-- Problem --
Report each line from the records where the string "haveI" turns up.

Collected data
• • •

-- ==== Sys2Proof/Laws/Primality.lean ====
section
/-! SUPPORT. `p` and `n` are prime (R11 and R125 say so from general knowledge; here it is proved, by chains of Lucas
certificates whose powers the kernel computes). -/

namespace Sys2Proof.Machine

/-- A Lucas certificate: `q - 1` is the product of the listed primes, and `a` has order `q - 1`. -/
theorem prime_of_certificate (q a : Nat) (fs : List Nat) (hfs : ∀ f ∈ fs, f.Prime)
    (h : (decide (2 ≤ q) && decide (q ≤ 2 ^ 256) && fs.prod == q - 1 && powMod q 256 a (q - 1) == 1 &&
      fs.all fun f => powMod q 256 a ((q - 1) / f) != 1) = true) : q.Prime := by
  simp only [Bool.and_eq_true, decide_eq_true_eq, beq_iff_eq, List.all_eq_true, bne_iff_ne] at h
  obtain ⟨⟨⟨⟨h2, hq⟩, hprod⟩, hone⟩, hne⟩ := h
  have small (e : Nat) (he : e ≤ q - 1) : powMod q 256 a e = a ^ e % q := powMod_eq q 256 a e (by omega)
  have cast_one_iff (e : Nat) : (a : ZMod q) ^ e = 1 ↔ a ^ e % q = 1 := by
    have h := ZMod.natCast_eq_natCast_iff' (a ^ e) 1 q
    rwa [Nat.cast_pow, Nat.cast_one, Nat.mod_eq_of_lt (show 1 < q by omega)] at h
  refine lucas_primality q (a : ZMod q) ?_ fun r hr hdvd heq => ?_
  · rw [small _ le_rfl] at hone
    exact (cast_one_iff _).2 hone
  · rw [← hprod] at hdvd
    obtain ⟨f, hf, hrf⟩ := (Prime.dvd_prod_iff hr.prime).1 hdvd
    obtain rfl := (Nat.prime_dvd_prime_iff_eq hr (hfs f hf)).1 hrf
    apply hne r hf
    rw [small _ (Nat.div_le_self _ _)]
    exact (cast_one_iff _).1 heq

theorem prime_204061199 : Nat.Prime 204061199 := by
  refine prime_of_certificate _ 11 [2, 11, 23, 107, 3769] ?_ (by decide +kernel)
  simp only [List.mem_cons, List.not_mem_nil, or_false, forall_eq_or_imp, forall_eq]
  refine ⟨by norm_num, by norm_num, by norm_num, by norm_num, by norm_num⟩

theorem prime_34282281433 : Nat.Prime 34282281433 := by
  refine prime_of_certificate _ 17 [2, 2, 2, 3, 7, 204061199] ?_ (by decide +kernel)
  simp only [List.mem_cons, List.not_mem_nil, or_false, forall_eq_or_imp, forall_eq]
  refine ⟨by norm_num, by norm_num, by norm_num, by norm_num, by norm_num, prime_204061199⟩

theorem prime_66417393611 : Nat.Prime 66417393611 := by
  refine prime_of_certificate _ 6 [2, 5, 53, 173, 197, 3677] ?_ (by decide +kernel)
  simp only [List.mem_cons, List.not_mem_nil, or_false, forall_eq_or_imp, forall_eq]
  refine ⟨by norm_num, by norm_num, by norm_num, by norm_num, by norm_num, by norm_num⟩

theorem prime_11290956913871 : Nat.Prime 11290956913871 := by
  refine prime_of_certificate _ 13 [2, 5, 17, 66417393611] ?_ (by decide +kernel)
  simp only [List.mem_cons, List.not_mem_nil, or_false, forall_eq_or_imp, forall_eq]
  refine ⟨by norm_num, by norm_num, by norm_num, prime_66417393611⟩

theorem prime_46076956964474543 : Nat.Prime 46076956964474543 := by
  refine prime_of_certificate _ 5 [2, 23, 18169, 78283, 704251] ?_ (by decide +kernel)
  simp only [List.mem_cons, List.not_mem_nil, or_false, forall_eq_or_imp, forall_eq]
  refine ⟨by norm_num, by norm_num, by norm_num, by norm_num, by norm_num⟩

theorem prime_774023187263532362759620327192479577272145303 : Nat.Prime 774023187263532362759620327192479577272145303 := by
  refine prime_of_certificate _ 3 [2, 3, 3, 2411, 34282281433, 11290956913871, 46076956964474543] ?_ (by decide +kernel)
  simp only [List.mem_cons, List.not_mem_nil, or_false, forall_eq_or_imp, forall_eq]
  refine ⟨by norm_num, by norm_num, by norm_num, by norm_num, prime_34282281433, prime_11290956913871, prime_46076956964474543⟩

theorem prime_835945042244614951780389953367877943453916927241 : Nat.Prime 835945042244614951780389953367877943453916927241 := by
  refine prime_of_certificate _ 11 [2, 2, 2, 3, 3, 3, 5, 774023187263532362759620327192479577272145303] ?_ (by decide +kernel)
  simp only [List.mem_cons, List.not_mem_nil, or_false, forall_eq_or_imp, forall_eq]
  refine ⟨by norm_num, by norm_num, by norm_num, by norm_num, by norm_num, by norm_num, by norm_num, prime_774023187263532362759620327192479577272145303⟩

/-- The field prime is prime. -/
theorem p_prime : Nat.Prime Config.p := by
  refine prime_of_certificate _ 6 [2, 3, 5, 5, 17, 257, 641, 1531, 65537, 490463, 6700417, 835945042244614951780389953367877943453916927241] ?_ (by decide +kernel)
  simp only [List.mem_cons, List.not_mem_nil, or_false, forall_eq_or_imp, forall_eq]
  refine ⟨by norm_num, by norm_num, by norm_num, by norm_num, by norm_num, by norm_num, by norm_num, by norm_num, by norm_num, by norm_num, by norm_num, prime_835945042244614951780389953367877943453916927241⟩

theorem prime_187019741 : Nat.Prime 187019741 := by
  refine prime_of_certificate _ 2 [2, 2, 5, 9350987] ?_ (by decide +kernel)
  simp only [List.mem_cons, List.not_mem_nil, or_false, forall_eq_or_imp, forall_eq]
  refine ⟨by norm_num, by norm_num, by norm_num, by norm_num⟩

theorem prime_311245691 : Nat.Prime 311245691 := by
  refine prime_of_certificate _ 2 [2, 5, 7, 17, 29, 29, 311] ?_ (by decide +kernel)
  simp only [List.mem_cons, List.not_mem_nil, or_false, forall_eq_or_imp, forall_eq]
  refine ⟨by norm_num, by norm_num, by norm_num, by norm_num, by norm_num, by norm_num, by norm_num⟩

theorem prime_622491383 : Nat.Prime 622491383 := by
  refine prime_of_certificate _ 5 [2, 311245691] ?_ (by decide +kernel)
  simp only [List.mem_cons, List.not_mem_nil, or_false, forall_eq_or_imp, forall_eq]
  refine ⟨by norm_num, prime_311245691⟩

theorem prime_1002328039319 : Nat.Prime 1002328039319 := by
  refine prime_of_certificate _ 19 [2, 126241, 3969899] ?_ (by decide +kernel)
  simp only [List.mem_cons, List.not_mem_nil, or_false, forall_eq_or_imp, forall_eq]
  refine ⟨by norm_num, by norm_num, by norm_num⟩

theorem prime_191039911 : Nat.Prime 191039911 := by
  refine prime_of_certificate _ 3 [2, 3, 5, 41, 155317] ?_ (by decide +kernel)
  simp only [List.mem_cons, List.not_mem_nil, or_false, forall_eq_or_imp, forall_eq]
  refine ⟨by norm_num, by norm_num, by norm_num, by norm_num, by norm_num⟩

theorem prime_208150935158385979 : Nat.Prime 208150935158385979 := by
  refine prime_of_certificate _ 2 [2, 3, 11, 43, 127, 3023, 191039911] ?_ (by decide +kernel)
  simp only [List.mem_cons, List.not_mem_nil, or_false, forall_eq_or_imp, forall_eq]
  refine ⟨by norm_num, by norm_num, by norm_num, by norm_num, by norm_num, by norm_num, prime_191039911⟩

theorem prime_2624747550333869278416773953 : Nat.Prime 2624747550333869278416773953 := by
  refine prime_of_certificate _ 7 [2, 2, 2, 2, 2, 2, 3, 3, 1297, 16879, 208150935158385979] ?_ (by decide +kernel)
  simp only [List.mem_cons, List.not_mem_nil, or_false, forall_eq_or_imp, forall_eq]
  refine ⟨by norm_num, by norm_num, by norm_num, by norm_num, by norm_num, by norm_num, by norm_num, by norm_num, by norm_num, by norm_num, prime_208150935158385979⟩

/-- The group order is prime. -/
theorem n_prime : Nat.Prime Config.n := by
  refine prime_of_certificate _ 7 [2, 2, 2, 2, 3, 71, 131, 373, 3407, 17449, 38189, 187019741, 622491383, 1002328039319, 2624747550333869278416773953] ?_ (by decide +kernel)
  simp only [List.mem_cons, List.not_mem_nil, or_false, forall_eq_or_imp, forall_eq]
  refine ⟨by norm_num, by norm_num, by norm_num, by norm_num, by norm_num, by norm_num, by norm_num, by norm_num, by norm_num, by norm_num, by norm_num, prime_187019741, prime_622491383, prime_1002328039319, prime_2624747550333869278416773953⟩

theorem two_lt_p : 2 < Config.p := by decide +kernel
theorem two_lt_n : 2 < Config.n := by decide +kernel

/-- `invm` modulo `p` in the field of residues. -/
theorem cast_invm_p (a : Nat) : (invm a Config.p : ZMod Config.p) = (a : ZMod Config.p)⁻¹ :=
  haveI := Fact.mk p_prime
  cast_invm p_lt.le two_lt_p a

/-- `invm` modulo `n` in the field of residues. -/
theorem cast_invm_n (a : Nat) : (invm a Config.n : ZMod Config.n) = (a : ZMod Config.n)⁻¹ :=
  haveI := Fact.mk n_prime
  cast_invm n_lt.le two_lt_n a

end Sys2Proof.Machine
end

• • •

-- Result for this task --
  haveI := Fact.mk p_prime
  haveI := Fact.mk n_prime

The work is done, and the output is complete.